In der anschließenden Diskussion verstand es MDR-Moderator Paul Andreas Freyer die Diskussionsteilnehmer und das Publikum zu interessanten und bewegenden Aussagen zum Thema, „Was treibt Sie an?“ zu bewegen. Es wurden viele Fragen der Kongressteilnehmer beantwortet und diskutiert, es wurde gelobt und kritisiert, empfohlen und abgelehnt, aber auch still zugehört und laut Beifall geklatscht.
Am Nachmittag fanden vier Fachforen statt, die jeweils mit interessanten Persönlichkeiten besetzt waren und ebenfalls auf sehr viel Resonanz stießen (s. dazu auch das Programmheft).
Die Teilnehmenden kamen aus ganz unterschiedlichen Motivationen zum Kongress:
Günter Seifer, Ortsteilbürgermeister in Weimar/Nord: Mein Stadtteil hat 6000 Einwohner, ich suche nach Initiativen, Ideen und Neuigkeiten, um das Älterwerden im Stadtteil besser zu gestalten. Der Bürgerrat und die Einwohner bräuchten ein Bürgerzentrum oder ein Mehrgenerationenhaus, bisher haben wir so etwas nicht, vielleicht höre ich hier von neuen Möglichkeiten.
Rainer Ulrich, Abteilungsleiter Soziales im Thüringer Landesverwaltungsamt: Der Kongress bietet eine wunderbare Möglichkeit mit aktiven Parteien der Sozialwirtschaft ins Gespräch zu kommen. In den Pausen kann man sich austauschen und die Fachbeiträge, wie heute von Prof. Huber, ermöglichen einen Blick auf das Ganze ohne ethnische Aspekte zu vergessen. Ich bin zum vierten Mal hier und nehme immer etwas mit, das mich für die Arbeit motiviert.
Ernst-Christoph Römer, Evang. Stadtmission Halle e.V. und LAG Vorstandsvorsitzender Sachsen-Anhalt: Ich bin nach Thüringen gekommen, um zu hören, wie sich Professor Huber zur Frage „Was treibt uns an?“ positioniert.

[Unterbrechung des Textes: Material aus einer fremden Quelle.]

-- ==== Sys2Proof/Machine/RunOps.lean ====
section
/-! DEFINITION. Runs and admitted requests as every unit that ends one reports it (spec/13_host_protocol.md R393, R394, R397). -/

namespace Sys2Proof.Machine

def Chip.run? (ch : Chip) (id : Nat) : Option Run := ch.runs.find? fun r => r.id = id

def Chip.modRun (ch : Chip) (id : Nat) (f : Run → Run) : Chip :=
  { ch with runs := ch.runs.map fun r => if r.id = id then f r else r }

/-- Status codes of slot states, as SEQ_SLOTn_STATUS numbers them (R141). -/
def SlotState.code : SlotState → Nat
  | .empty => 0
  | .loaded => 1
  | .running => 2
  | .waiting => 3
  | .yielded => 4
  | .ended => 5
  | .cancelled => 6
  | .faulted => 7

/-- Whether a slot counts as running or waiting for a refusal (R513). -/
def SlotState.busy : SlotState → Bool
  | .running => true
  | .waiting => true
  | .yielded => true
  | _ => false

/-- A retired request no longer keeps the REQ_END that ended it from being complete (R383). -/
def Chip.reqEndLess (ch : Chip) (p id : Nat) : Chip :=
  { ch with works := (ch.works.map fun (w : Work) => match w.kind with
      | .reqEnd ids => if w.part = p then { w with kind := .reqEnd (ids.filter (· ≠ id)) } else w
      | _ => w).filter fun (w : Work) => decide (w.kind ≠ .reqEnd []) }

/-- The req_done of an ended request with no run left, which retires it (R394, R397). -/
def Chip.reqDone (ch : Chip) (k : Clock) (p : Nat) (r : Request) : Chip :=
  let ch := (ch.modPt p fun x => { x with requests := x.requests.filter fun y => y.id ≠ r.id }).reqEndLess p r.id
  let ev : Event := { code := 0xE003, status := Status.ok.code, part := p, ctx := r.ctx, origSeq := r.seqNo, origOp := 0x0507,
                      payload := toBe r.id 4 ++ toBe r.rev 4 ++ toBe r.fidelity 8 ++ toBe r.served 4, stamp := k.timebase }
  match ch.session? r.session with
  | some x => if x.closed then ch else ch.raiseTo k p [r.session] ev
  | none => ch.raiseTo k p (ch.openSessions p) ev

/-- Sends the req_done of every request of a partition that has ended and has no run left. -/
def Chip.reqCheck (ch : Chip) (k : Clock) (p : Nat) : Chip :=
  ((ch.pt p).requests.filter fun r => r.ending && decide (r.runs = 0)).foldl (fun c r => c.reqDone k p r) ch

def Run.bytes (r : Run) : List Byte :=
  toBe r.id 4 ++ toBe r.fidelity 8 ++
    r.ended.flatMap fun (e : Nat × Nat × Nat × Nat) => toBe e.1 1 ++ toBe e.2.1 1 ++ toBe e.2.2.1 1 ++ zeros 1 ++ toBe e.2.2.2 4

/-- Ends a run: run_done to its sender, and its fidelity count to each request it served (R397). -/
def Chip.runFinish (ch : Chip) (k : Clock) (r : Run) (st : Status) : Chip :=
  let ch := { ch with runs := ch.runs.filter fun x => x.id ≠ r.id }
  let ch := match ch.works.find? fun (w : Work) => w.kind = WorkKind.run r.id with
    | some w => ch.complete k w 0xE002 st r.bytes
    | none => ch
  let ch := ch.modPt r.part fun x =>
    { x with fidTotal := x.fidTotal + r.fidelity,
             requests := x.requests.map fun (q : Request) =>
               if q.id ∈ r.requests then { q with runs := q.runs - 1, served := q.served + 1, fidelity := q.fidelity + r.fidelity } else q }
  ch.reqCheck k r.part

/-- Ends a run when all its slots and tasks have ended (R397). -/
def Chip.runCheck (ch : Chip) (k : Clock) (id : Nat) : Chip :=
  match ch.run? id with
  | none => ch
  | some r => if r.slots.isEmpty && r.engines.isEmpty then ch.runFinish k r (if r.recovering then .recovering else .ok) else ch

/-- A slot of a run reached its final state with its pointer (R138, R397). -/
def Chip.runSlotEnded (ch : Chip) (k : Clock) (id lcid n state ptr : Nat) : Chip :=
  (ch.modRun id fun r =>
    if (lcid, n) ∈ r.slots then { r with slots := r.slots.filter (· ≠ (lcid, n)), ended := r.ended ++ [(lcid, n, state, ptr)] } else r).runCheck k id

/-- An engine of a run has no further task of it (R326, R397). -/
def Chip.runEngineEnded (ch : Chip) (k : Clock) (id e : Nat) : Chip :=
  (ch.modRun id fun r => { r with engines := r.engines.filter (· ≠ e) }).runCheck k id

/-- Fallback blocks of a completed descriptor count to the run it completed in (R397). -/
def Chip.runFidelity (ch : Chip) (id n : Nat) : Chip := ch.modRun id fun r => { r with fidelity := r.fidelity + n }

end Sys2Proof.Machine
end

Außerdem möchte ich wissen, wie die soziale Arbeit in Thüringen funktioniert und interessiere mich für die Arbeit anderer Wohlfahrtsverbände, denn bei uns ist einiges anders strukturiert.
Christina Dutz, komm. Leiterin im Sozialamt Saalfeld-Rudolstadt: In der Verwaltung sind wir für die Umsetzung der Gesetze da, die freien Träger und deren Einrichtungen sind die Leistungserbringer. Hier können wir gut miteinander ins Gespräch kommen. Ich treffe Vertreter von verschiedenen Trägern und stimme mich mit Ihnen ab. In den Fachforen gibt es Impulse für die Arbeit und das hilft uns in der Theorie wie auch in der Praxis.
Henryk Kolodziej, Schulleiter der Förderschule und der integrativen Gemeinschaftsschule der Stiftung Finneck: Ich bin bisher bei allen Sozialkongressen der Diakoniestiftung gewesen. Es sind stets interessante und kluge Menschen eingeladen, die Impulse bringen, auf die man selbst vielleicht nicht kommt und die Arbeit nach vorn bringen. Das Thema Sozialwirtschaft hat so viele Aufgabenfelder, es muss immer wieder neu gedacht werden, das gelingt hier. Zum Thema Schulen finde ich hier gute Partner, die unsere Sorgen und Nöte teilen.